Background: Porcine mesenchymal stromal cells (pMSCs) are considered a valuable research model for bone tissue engineering, which requires adequate amounts of viable cells with sufficient potential for osteogenic differentiation. For isolation and expansion of these cells through long-term culture, appropriate culture conditions are needed.Objective: To study the effect of extended in vitro cultivation on pMSC proliferation and differentiation potential using different osteogenic and adipogenic induction media.Methods: pMSCs were isolated from the bone marrow of adult Göttingen minipigs, cultured, expanded to passage 20 (~160 days) and characterized by their expression of cell surface markers (wCD44, CD45, CD90, SWC9, fibronectin), alkaline phosphatase (ALP), and osteocalcin and their potential for osteogenic and adipogenic differentiation using different induction media.Results: pMSCs retained their capacity for proliferation and osteogenic differentiation, and the number of CD90-positive cells increased significantly over more than 60 population doublings. CD90 expression in uninduced cells correlated strongly with ALP expression following osteogenic induction. Medium enriched with calcium yielded a stronger osteogenic response.Conclusion: The selection of CD90-positive MSCs and adequate levels of calcium seem to enhance the osteogenic phenotype for bone tissue engineering.

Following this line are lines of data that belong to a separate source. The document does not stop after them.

-- ==== Sys2Proof/Machine/Spans.lean ====
section
/-! DEFINITION. What the ends of spans and the parking of accesses share: requests to peers (R453), the park table and the fault queue
(R358), lease entries in memory (R373), the completion writes (R46, R306, R307) and the end of a span (R47, R313). -/

namespace Sys2Proof.Machine

/-! ### Requests to peers (R453, R456) -/

/-- A packet of this device with no data. -/
def packet (s : State) (opc : Byte) (dev vf : Nat) (cls : Bool) (la : Nat) : Packet :=
  { opc := opc, src := s.devId, dst := dev, vf := vf, cls := cls, rly := false, status := 0, tag := 0, poison := 0, psn := 0,
    laddr := la / 128, mask := 0, data := [] }

/-- Send a request whose reply is awaited, under a new tag. -/
def sendReq (s : State) (p : Packet) (who : ReqWho) : State :=
  let tag := s.nextTag % 65536
  sendPkt
    { s with
        reqs := s.reqs ++ [{ tag := tag, dev := p.dst, opc := p.opc.toNat, who := who }]
        nextTag := s.nextTag + 1 } { p with tag := tag }

/-- Whether a request of the same kind and waiter is outstanding. -/
def reqPending (s : State) (opc : Nat) (who : ReqWho) : Bool := s.reqs.any (fun r => r.opc == opc && r.who == who)

/-- The mask field of an ATM packet: the byte offset of the word in its line, the operation, whether it is 64 bits and returns, and the code of another
size. -/
def atmMask (off op : Nat) (wide ret : Bool) (size : Nat := 0) : BitVec 128 :=
  BitVec.ofNat 128 (off + 128 * op + 2048 * (if wide then 1 else 0) + 4096 * (if ret then 1 else 0) + 8192 * size)

/-- The code of the size of an exchange that is neither 32 nor 64 bits: a store of 1, 2 or 16 bytes (R245). -/
def sizeCode (z : Nat) : Nat := if z = 1 then 1 else if z = 2 then 2 else if z = 16 then 3 else 0

/-- The bytes of the word that the mask field of an ATM packet names. -/
def atmSize (mask : BitVec 128) : Nat :=
  match bits mask.toNat 13 2 with
  | 1 => 1
  | 2 => 2
  | 3 => 16
  | _ => if mask.getLsbD 11 then 8 else 4

/-- An ATM packet (R453): operation, operands. -/
def atmPacket (s : State) (dev vf : Nat) (cls : Bool) (va op : Nat) (wide ret : Bool) (b : Nat) (size : Nat := 0) : Packet :=
  { packet s 6 dev vf cls (lineOf va) with mask := atmMask (va % 128) op wide ret size, data := bytesOf 16 b }

/-- An FRD packet carrying the count of posted packets (R458). -/
def frdPacket (s : State) (dev vf : Nat) : Packet :=
  { packet s 8 dev vf false 0 with laddr := (Cells.get s.sent (16 * vf + dev)).toNat }

/-! ### Parking (R358) -/

/-- What a fault record carries (R358 Table 15). -/
structure FaultRec where
  tenant : Nat
  addr : Nat
  asid : Nat
  kind : Nat
  first : Bool
  engine : Bool
  lanes : Nat
  qid : Nat
  slot : Nat
  spanId : Nat
deriving DecidableEq, Repr

/-- The 32 bytes of a fault record; TIME is a free value (assumption 1). -/
def faultBytes (s : State) (f : FaultRec) (seq : Nat) : Nat :=
  f.addr % 2 ^ 64 + 2 ^ 64 * (seq % 2 ^ 32) + 2 ^ 96 * (f.asid % 4096) + 2 ^ 112 * f.kind + 2 ^ 120 * (if f.first then 1 else 0) +
    2 ^ 121 * (if f.engine then 1 else 0) + 2 ^ 128 * f.lanes + 2 ^ 160 * (f.qid % 65536) + 2 ^ 176 * (f.slot % 256) +
    2 ^ 192 * (f.spanId % 2 ^ 32) + 2 ^ 224 * (Config.freeWord s.fresh).toNat

/-- Write a fault record; with no room, event code 2 goes to the partition and die event queues with LOST (R357, R361). -/
def writeFaultRec (s : State) (f : FaultRec) : State :=
  match ringAppend s (.fault f.tenant) (faultBytes s f) with
  | (s, true) => bumpFresh s
  | (s, false) =>
    let lost := match s.rings.find? (fun r => r.kind == .fault f.tenant) with
      | some r => r.lost.toNat
      | none => 0
    postDie (postEvent (bumpFresh s) (.event f.tenant) { code := 2, detail := lost }) (homeDie f.addr) { code := 2, detail := lost }

/-- Whether a park entry is the one on a part. -/
def ParkEntry.on (e : ParkEntry) (asid part : Nat) : Bool := e.asid == asid && e.part == part

/-- A course leaves the state Ready (R38): its next STAMP counts the moment at which it is Ready again (R320). -/
def leaveReady (s : State) (c : Nat) : State :=
  let f (x : Course) : Course := if x.id == c then { x with away := true } else x
  { s with cur := f s.cur, courses := s.courses.map f }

机译:背景: 猪间充质基质细胞 (pMSCs) 被认为是骨组织工程的有价值的研究模型,这需要足够数量的活细胞,具有足够的成骨分化潜力。为了通过长期培养分离和扩增这些细胞,需要适当的培养条件。目的: 研究使用不同的成骨和成脂诱导培养基扩展体外培养对 pMSC 增殖和分化电位的影响。方法:从成年哥廷根小型猪的骨髓中分离 pMSCs,培养,扩增至传代 20 (~160 天),并通过其细胞表面标志物 (wCD44、CD45、CD90、SWC9、纤连蛋白)、碱性磷酸酶 (ALP) 和骨钙素的表达及其使用不同的诱导培养基进行成骨和成脂分化的潜力。结果: pMSCs 保留了其增殖和成骨分化的能力,并且在 60 多次群体倍增中 CD90 阳性细胞的数量显着增加。未诱导细胞中的 CD90 表达与成骨诱导后 ALP 表达密切相关。富含钙的培养基产生更强的成骨反应。结论: CD90 阳性 MSC 的选择和足够的钙水平似乎增强了骨组织工程的成骨表型。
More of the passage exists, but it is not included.